[Start of Attachment]

-- ==== Sys2Proof/Certificates/Slice0/Obligations.lean ====
section
/-! DEFINITION. The statements for the provers.  OBLIGATIONS.json lists them with their sources. -/

open Sys2Proof Sys2Proof.Machine

/-! ### The machine -/

/-- A step runs the front command on the queue's rest; on an empty queue it idles (log entry 16). -/
def Obligations.StepRunsFrontCommand : Prop :=
  (∀ (c : Instr) (rest : List Instr) (s : State),
    step { s with pending := c :: rest } = exec c { s with pending := rest }) ∧
  ∀ s : State, s.pending = [] → step s = .next s

/-- Every command answers a next state, and changes no part of the state but those `touches` lists for it;
the queue and the guard identity are never among them.  That a command offered where the spec gives it no part, or not
well formed, also answers one is the model's choice (log entry 1); the frames of the requests and of CHARACTER rest on
log entries 3 and 4, those of the interval's steps on log entry 5. -/
def Obligations.EveryCommandKeepsItsFrame : Prop :=
  ∀ (c : Instr) (s : State),
    (∃ t, exec c s = .next t ∧ OnlyChanges (touches c) s t ∧ t.pending = s.pending ∧ t.identity = s.identity)

/-! ### Resets and start-up -/

/-- POWER, PIN and REQUEST reset (R140, R141, R152, R179).  The model's choices in it are the level of BAUD as an operand
(log entry 4), the KEY level and the identity kept (log entry 8), and the factory policy and roles and the empty sweep
that stand until the load (log entry 9). -/
def Obligations.ResetsClearVolatileState : Prop :=
  ∀ (baud : Bool) (s : State),
    let after : ResetCause → State := fun c =>
      { State.reset with
        control := { State.reset.control with resetCause := c }
        mgmt := { State.reset.mgmt with fast := baud }
        settings := { s.settings with policyValidity := .notLoaded, roleValidity := .notLoaded, write := none }
        identity := s.identity
        key := s.key
        pending := s.pending }
    exec (.powerReset baud) s = .next (after .power) ∧
    exec (.pinReset baud) s = .next (after .pin) ∧
    ∀ reply, s.mgmt.line = .sending reply → s.mgmt.resetOwed = true →
      exec (.replyEnd baud) s = .next (after .request)

/-- The values after a reset that the spec's tables give (R1, R15, R18, R21, R25, R38, R55, R58, R106, R112,
R116, R119, R122, R139, R142, R152, R166, R172, R179). -/
def Obligations.StateAfterReset : Prop :=
  let s := State.reset
  (∀ p, (s.port p).present = true ∧ (s.port p).linkUp = false ∧ (s.port p).override = .noOverride ∧
    (s.port p).strike = 0 ∧ (s.port p).hold = 0 ∧ (s.port p).listen = 0 ∧ (s.port p).throttleHold = 0 ∧
    (s.port p).decay = 0 ∧ (s.port p).lastF = 0 ∧ (s.port p).avgE = 0 ∧ (s.port p).trip = false ∧
    (s.port p).mark = .idle ∧ (s.port p).wanted = .hold ∧ (s.port p).confirmed = none ∧
    (s.port p).pendingFlag = true ∧ (s.port p).inFlight = none) ∧
  s.order = [] ∧ s.clock.stamp = 0 ∧ s.clock.round = none ∧ s.clock.timer = 0 ∧ s.clock.base = none ∧
  s.meter.takingStamp = none ∧ s.meter.lateOrDuplicate = 0 ∧ s.meter.missing = 0 ∧
  s.probe.list = [] ∧ (∀ i, s.probe.opt.get i = none) ∧ s.probe.skipped = 0 ∧ s.probe.foreign = 0 ∧
  s.probe.malformed = 0 ∧ s.probe.lateCatch = 0 ∧
  (∀ i, s.evidence.slots.get i = none) ∧ s.evidence.evictions = 0 ∧ s.trap = none ∧
  s.arbiter = { pointer := 27, consecutive := 0, faultRun := 0, pacing := false, allowance := false } ∧
  s.glink.rx = .hunt ∧ s.glink.sending = none ∧ s.glink.waiting = none ∧ s.glink.outstanding = none ∧
  s.glink.state = .up ∧ s.glink.framingErrors = 0 ∧ s.glink.unknownRecords = 0 ∧ s.glink.badPorts = 0 ∧
  s.glink.strayAcks = 0 ∧ s.glink.ackTimeouts = 0 ∧
  s.mgmt.rx = .hunt ∧ s.mgmt.line = .idle ∧ s.mgmt.reject = none ∧ s.mgmt.badLength = 0 ∧
  s.mgmt.truncated = 0 ∧ s.mgmt.checkFails = 0 ∧ s.mgmt.busy = 0 ∧
  s.control.mode = .start ∧ s.control.hostLost = 0 ∧
  s.reports = { queue := [], overflow := false, lost := 0, acknowledged := false, watch := none } ∧
  s.settings.policyValidity = .notLoaded ∧ s.settings.roleValidity = .notLoaded ∧ s.settings.write = none

/-- The end of the Settings Store load (R1, R142, R176). -/
def Obligations.LoadAppliesBothAreas : Prop :=
  ∀ s : State, s.control.loading = true → s.settings.write = none →
    let q : Policy :=
      if s.settings.policyArea.passes policyCheck then s.settings.policyArea.contents.settle else factoryPolicy
    let roles : Vector Role 28 :=
      if s.settings.roleArea.passes roleCheck then s.settings.roleArea.contents else factoryRoles
    ∃ t, exec .settingsStoreLoad s = .next t ∧
      OnlyChanges [.ports, .control, .settings] s t ∧
      t.control = { s.control with policy := q, sweep := allPorts, loading := false } ∧
      (∀ p, t.port p =
        { role := roles.get p
          present := true
          linkUp := false
          override := .noOverride
          guard := if roles.get p = .unused then .disabled else .down
          strike := 0, hold := 0, listen := 0, throttleHold := 0, decay := 0
          lastF := 0, avgE := 0
          creditB := (q.rowOf (roles.get p)).bmax
          trip := false
          mark := .idle
          wanted := .hold
          confirmed := none
          pendingFlag := true
          inFlight := none
          throttleDue := false, holdDue := false, decayDue := false }) ∧
      t.settings =
        { s.settings with
          policyValidity := if s.settings.policyArea.passes policyCheck then .valid else .invalid
          roleValidity := if s.settings.roleArea.passes roleCheck then .valid else .invalid }

/-- The last answer of the sweep ends START (R19, R39, R144): the boot mode, the opening STROBE, the first
interval and the first round, which brings an UPLINK port in LISTEN no bookkeeping (R86). -/
def Obligations.LastAnswerEndsStart : Prop :=
  ∀ (s : State) (p previous : Port) (ok up : Bool),
    s.control.mode = .start → s.control.loading = false →
    s.glink.outstanding = some ⟨.setport previous, p, true⟩ → s.control.sweep = [p] →
    ∃ t, exec (.ack (portField p) ok up) s = .next t ∧
      t.control.sweep = [] ∧
      t.control.mode = (if s.control.policy.bootManaged then .managed else .autonomous) ∧
      t.control.hostLost = 0 ∧
      t.clock.stamp = s.clock.stamp ∧
      t.clock.length = some t.control.policy.tIVL ∧
      t.clock.timer = 0 ∧ t.clock.base = some t.control.policy.tRND ∧
      t.clock.round = some (match s.clock.round with | none => 0 | some r => r + 1) ∧
      (t.glink.sending = some (.strobe 0) ∨ t.glink.waiting = some (.strobe 0)) ∧
      t.meter = s.meter ∧
      ∀ q, q ≠ p → (s.port q).role = .uplink → (t.port q).role = .uplink → (s.port q).guard = .listen →
        (t.port q).guard = .listen ∧ (t.port q).listen = (s.port q).listen

/-! ### The interval -/

/-- The interval event moves the stamp, the taking stamp and the interval's length, sends the STROBE and gives
the pacing allowance (R18, R19, R21, R135); in START its place is taken by the pacing of R143. -/
def Obligations.IntervalEventMovesTheClock : Prop :=
  (∀ s : State, s.control.mode ≠ .start →
    ∃ t, exec .intervalEvent s = .next t ∧
      t.clock.stamp = s.clock.stamp + 1 ∧
      t.clock.length = some t.control.policy.tIVL ∧
      t.meter.takingStamp = some ((s.clock.stamp + 1).setWidth 8) ∧
      (t.glink.sending = some (.strobe ((s.clock.stamp + 1).setWidth 8)) ∨
        t.glink.waiting = some (.strobe ((s.clock.stamp + 1).setWidth 8))) ∧
      t.arbiter = { s.arbiter with allowance := s.arbiter.pacing || s.arbiter.allowance }) ∧
  ∀ s : State, s.control.mode = .start → s.control.loading = false → s.glink.state = .unresponsive →
    exec .startPacingAllowance s =
      .next { s with arbiter := { s.arbiter with allowance := s.arbiter.pacing || s.arbiter.allowance } }

/-- What an interval event counts, in a state in which nothing of the last one is left (R21, R24, R39, R92,
R96, R101, R104, R148; log entry 5 for the due marks). -/
def Obligations.IntervalEventCounts : Prop :=
  ∀ s : State, s.control.mode ≠ .start → Settled s →
    ∃ t, exec .intervalEvent s = .next t ∧
      OnlyChanges [.ports, .clock, .meter, .arbiter, .glink, .control] s t ∧
      (∀ p, t.port p =
        { s.port p with
          mark := if (s.port p).metered then .awaited else .idle
          hold := if (s.port p).guard = .blocked then (s.port p).hold - 1 else (s.port p).hold
          holdDue := decide ((s.port p).guard = .blocked ∧ (s.port p).hold = 1)
          throttleHold :=
            if (s.port p).guard = .throttle then (s.port p).throttleHold - 1 else (s.port p).throttleHold
          throttleDue := decide ((s.port p).guard = .throttle ∧ (s.port p).throttleHold = 1)
          decay := if (s.port p).guard = .forward then (s.port p).decay + 1 else (s.port p).decay
          decayDue :=
            decide ((s.port p).guard = .forward ∧ s.control.policy.tDECAY ≤ (s.port p).decay + 1) }) ∧
      t.meter.lateOrDuplicate = s.meter.lateOrDuplicate ∧
      t.meter.missing =
        min 65535 (s.meter.missing +
          (allPorts.filter fun p => (s.port p).metered && decide ((s.port p).mark = .awaited)).length) ∧
      t.clock.timer = s.clock.timer + 1 ∧
      (t.clock.roundDue = true ↔
        ∃ n, s.clock.base = some n ∧
          (if s.control.mode = .rest then min (10 * n) 2500 else n) ≤ s.clock.timer + 1) ∧
      t.clock.round = s.clock.round ∧ t.clock.base = s.clock.base ∧
      t.control =
        (if s.control.mode = .managed then
          { s.control with
            hostLost := s.control.hostLost + 1
            hostLostDue := decide (s.control.policy.tHOST ≤ s.control.hostLost + 1) }
        else s.control)

/-- The steps of a round start (R39, R40, R41), a command of its own after the interval event has marked it due: the mark
is the model's (log entry 5).  Then the bookkeeping of the UPLINK ports in LISTEN (R85, R86): made while the link is UP,
in ascending port order, and none while it is UNRESPONSIVE. -/
def Obligations.RoundStartRebuildsTheList : Prop :=
  ∀ s : State, s.clock.roundDue = true →
    let r : Round := match s.clock.round with | none => 0 | some k => k + 1
    ∃ t, exec .roundStart s = .next t ∧
      OnlyChanges [.ports, .evidence, .trap, .reports, .probe, .clock] s t ∧
      t.clock =
        { s.clock with round := some r, timer := 0, base := some s.control.policy.tRND, roundDue := false } ∧
      t.probe.skipped = min 65535 (s.probe.skipped + s.probe.list.length) ∧
      (∀ i e, t.probe.opt.get i = some e → e.round = r ∨ e.round + 1 = r) ∧
      t.probe.list =
        (if s.glink.state = .up ∧ s.control.mode ≠ .start then
          allPorts.filter fun p =>
            (t.port p).present && decide ((t.port p).role = .access ∨ (t.port p).role = .teacher) &&
              decide ((t.port p).guard ≠ .down ∧ (t.port p).guard ≠ .disabled)
        else []) ∧
      (∀ p, (s.port p).role = .uplink → (s.port p).guard = .listen →
        (s.glink.state = .up → ListenBooked p (¬ Involved t p) s t) ∧
        (s.glink.state = .unresponsive → t.port p = s.port p)) ∧
      (OptSound s → LetSound s →
        (∀ i e, s.probe.opt.get i = some e →
          e.phase ≠ .out s.clock.stamp ∧ (e.round = r ∨ e.round + 1 = r)) →
        t.evidence = s.evidence ∧
        (∀ q, ¬((s.port q).role = .uplink ∧ (s.port q).guard = .listen) → t.port q = s.port q) ∧
        (s.glink.state = .unresponsive → t.reports = s.reports) ∧
        (s.glink.state = .up →
          ∀ done : List Port, done.Pairwise (· < ·) →
            (∀ p, p ∈ done ↔ (s.port p).role = .uplink ∧ LeavesListen p (¬ Involved s p) s) →
            t.reports = (done.foldl (fun u p => report (listenDone p s) u) s).reports))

[End of Attachment]

Your task -
Look through the entries above and find each line where the word "OnlyChanges" occurs; copy those lines.

Result of this exercise -
    (∃ t, exec c s = .next t ∧ OnlyChanges (touches c) s t ∧ t.pending = s.pending ∧ t.identity = s.identity)
      OnlyChanges [.ports, .control, .settings] s t ∧
      OnlyChanges [.ports, .clock, .meter, .arbiter, .glink, .control] s t ∧
      OnlyChanges [.ports, .evidence, .trap, .reports, .probe, .clock] s t ∧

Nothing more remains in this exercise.